A Formal Announcement
I have failed.
Well, what is “failure,” anyway? In the conventional sense, I tried to go from Point A to Point B and somehow ended up way at Point Z. In the literal sense, I tried to leverage the connections of sport for a development NGO to design curriculum-based development projects in a rural town in South Africa, yet now suddenly find myself scrapping together last-minute positions for my team at international volunteer programs in the Western Cape.
My “venture” (was it ever really a venture to begin with?) has officially imploded, exploded, been obliterated, etc. In retrospect, it was nearly predictable, though I would have never dreamed it could actually happen. In any sense, it was completely out of my control, and the specific reasons that the Mighty City Ambassador Program is breathing its first and final breaths at the same time is neither here nor there.
My point is that I have a message to deliver, a beacon of hope for anyone who is struggling with their venture or summer project, because I am a prophet from land of the mythical, legendary Starr fellows whose ventures have Failed:
I am here to say that I am still alive even if my venture is not, and while I would not like to disclose how many anxiety attacks I’ve had this week, I am beginning to become extremely grateful for this disastrous situation.
Because I do not believe this is failure—this is a chance to rewrite my narrative. I came here for one thing, and it didn’t work. Did I expect to be reaching out to every possible connection I have in South Africa looking for anything from a couch to sleep on to a volunteer program looking for four international students last minute? No. But, I am amazed by the support and generosity from affiliates of Brown, Swearer, and Starr around the world, and I am extremely confident that my brilliant team will push through and leave this country next month having gained an exceptional amount of knowledge and experience.
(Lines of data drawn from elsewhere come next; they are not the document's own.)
/-- Meets the hypotheses of `Obligations.RingRows`, clause by clause. -/
theorem witness_RingRows :
    ((s04a 0).Canonical ∧ spWf (fun x => []) (s04a 0).ringAhead = true ∧ spWf (fun x => []) (s04a 0).ringRel = true ∧ (s04a 0).takes (Master.xbar
      (17 : Fin 21)) (ringBase (0 : Fin 16384).val + 28) = true ∧ isStagehand (Master.xbar (17 : Fin 21)) = true) ∧
    ((s04a 9).Canonical ∧ spWf (fun x => []) (s04a 9).ringAhead = true ∧ spWf (fun x => []) (s04a 9).ringRel = true ∧ (s04a 9).takes (Master.hrp (3
      : BitVec 8)) (ringBase (0 : Fin 16384).val + 28) = true ∧ isStagehand (Master.hrp (3 : BitVec 8)) = false ∧ Option.any (fun k => true) ((s04a
      9).reservePeek (0 : Fin 16384).val) = true) ∧
    ((s04a 0).Canonical ∧ spWf (fun x => []) (s04a 0).ringAhead = true ∧ spWf (fun x => []) (s04a 0).ringRel = true ∧ (s04a 0).takes (Master.hrp (3
      : BitVec 8)) (ringBase (0 : Fin 16384).val + 28) = true ∧ isStagehand (Master.hrp (3 : BitVec 8)) = false ∧ (s04a 0).reservePeek (0 : Fin
      16384).val = none) ∧
    ((s04a 0).Canonical ∧ spWf (fun x => []) (s04a 0).ringAhead = true ∧ spWf (fun x => []) (s04a 0).ringRel = true ∧ (s04a 0).takes (Master.xbar
      (17 : Fin 21)) (ringBase (0 : Fin 16384).val + 24) = true ∧ isStagehand (Master.xbar (17 : Fin 21)) = true) ∧
    ((s04a 11).Canonical ∧ spWf (fun x => []) (s04a 11).ringAhead = true ∧ spWf (fun x => []) (s04a 11).ringRel = true ∧ (s04a 11).takes
      (Master.hrp (3 : BitVec 8)) (ringBase (16383 : Fin 16384).val + 24) = true ∧ isStagehand (Master.hrp (3 : BitVec 8)) = false ∧ Option.any
      (fun k => true) ((s04a 11).popPeek (16383 : Fin 16384).val) = true) ∧
    ((s04a 0).Canonical ∧ spWf (fun x => []) (s04a 0).ringAhead = true ∧ spWf (fun x => []) (s04a 0).ringRel = true ∧ (s04a 0).takes (Master.hrp (3
      : BitVec 8)) (ringBase (0 : Fin 16384).val + 24) = true ∧ isStagehand (Master.hrp (3 : BitVec 8)) = false ∧ (s04a 0).popPeek (0 : Fin
      16384).val = none) ∧
    ((s04a 0).Canonical ∧ spWf (fun x => []) (s04a 0).ringAhead = true ∧ spWf (fun x => []) (s04a 0).ringRel = true ∧ (s04a 0).Accepts (Master.hrp
      (3 : BitVec 8)) (ringBase (0 : Fin 16384).val + 32) ∧ (countIn ((s04a 0).ringTail (0 : Fin 16384).val) ((s04a 0).ringRsv (0 : Fin 16384).val)
      (0 : Word) = false ∨ ((s04a 0).ahead (0 : Fin 16384).val).contains (0 : Word) = true)) ∧
    ((s04a 9).Canonical ∧ spWf (fun x => []) (s04a 9).ringAhead = true ∧ spWf (fun x => []) (s04a 9).ringRel = true ∧ (s04a 9).Accepts (Master.hrp
      (3 : BitVec 8)) (ringBase (0 : Fin 16384).val + 32) ∧ countIn ((s04a 9).ringTail (0 : Fin 16384).val) ((s04a 9).ringRsv (0 : Fin 16384).val)
      (6 : Word) = true ∧ ((s04a 9).ahead (0 : Fin 16384).val).contains (6 : Word) = false ∧ ((s04a 9).ahead (0 : Fin 16384).val).contains ((s04a
      9).ringTail (0 : Fin 16384).val) = false ∧ (6 : Word) ≠ (s04a 9).ringTail (0 : Fin 16384).val) ∧
    ((s04a 9).Canonical ∧ spWf (fun x => []) (s04a 9).ringAhead = true ∧ spWf (fun x => []) (s04a 9).ringRel = true ∧ (s04a 9).Accepts (Master.hrp
      (3 : BitVec 8)) (ringBase (0 : Fin 16384).val + 32) ∧ countIn ((s04a 9).ringTail (0 : Fin 16384).val) ((s04a 9).ringRsv (0 : Fin 16384).val)
      (5 : Word) = true ∧ ((s04a 9).ahead (0 : Fin 16384).val).contains (5 : Word) = false ∧ ((s04a 9).ahead (0 : Fin 16384).val).contains ((s04a
      9).ringTail (0 : Fin 16384).val) = false ∧ (5 : Word) = (s04a 9).ringTail (0 : Fin 16384).val) ∧
    ((s04a 0).Canonical ∧ spWf (fun x => []) (s04a 0).ringAhead = true ∧ spWf (fun x => []) (s04a 0).ringRel = true ∧ (s04a 0).Accepts (Master.hrp
      (3 : BitVec 8)) (ringBase (0 : Fin 16384).val + 44) ∧ (countIn ((s04a 0).ringRelCount (0 : Fin 16384).val) ((s04a 0).ringHead (0 : Fin
      16384).val) (0 : Word) = false ∨ ((s04a 0).relAhead (0 : Fin 16384).val).contains (0 : Word) = true)) ∧
    ((s04a 9).Canonical ∧ spWf (fun x => []) (s04a 9).ringAhead = true ∧ spWf (fun x => []) (s04a 9).ringRel = true ∧ (s04a 9).Accepts (Master.hrp
      (3 : BitVec 8)) (ringBase (0 : Fin 16384).val + 44) ∧ countIn ((s04a 9).ringRelCount (0 : Fin 16384).val) ((s04a 9).ringHead (0 : Fin
      16384).val) (1 : Word) = true ∧ ((s04a 9).relAhead (0 : Fin 16384).val).contains (1 : Word) = false ∧ ((s04a 9).relAhead (0 : Fin
      16384).val).contains ((s04a 9).ringRelCount (0 : Fin 16384).val) = false) ∧
    ((s04a 0).Canonical ∧ spWf (fun x => []) (s04a 0).ringAhead = true ∧ spWf (fun x => []) (s04a 0).ringRel = true ∧ (s04a 0).Accepts (Master.hrp
      (3 : BitVec 8)) (ringBase (0 : Fin 16384).val + 8) ∧ (s04a 0).ringEn (0 : Fin 16384).val = false) ∧
    ((s04a 9).Canonical ∧ spWf (fun x => []) (s04a 9).ringAhead = true ∧ spWf (fun x => []) (s04a 9).ringRel = true ∧ (s04a 9).Accepts (Master.hrp
      (3 : BitVec 8)) (ringBase (0 : Fin 16384).val + 8) ∧ (s04a 9).ringEn (0 : Fin 16384).val = true) := by
  refine ⟨?_, ?_, ?_, ?_, ?_, ?_, ?_, ?_, ?_, ?_, ?_, ?_, ?_⟩ <;> decide +kernel

end Sys2Proof.Tests.W04
end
This week has been the complete and utter destruction of the work I put my heart and soul into for the last year, but I am pushing myself to keep asking: what can I learn from this? So rarely does one receive the chance to completely start over from scratch. This is not my future anymore—it never really was—and I encourage everyone in this community to push past failures, big or small, and take it as an opportunity to rewrite your narrative, because sometimes these unexpected changes can reveal a new, brighter path.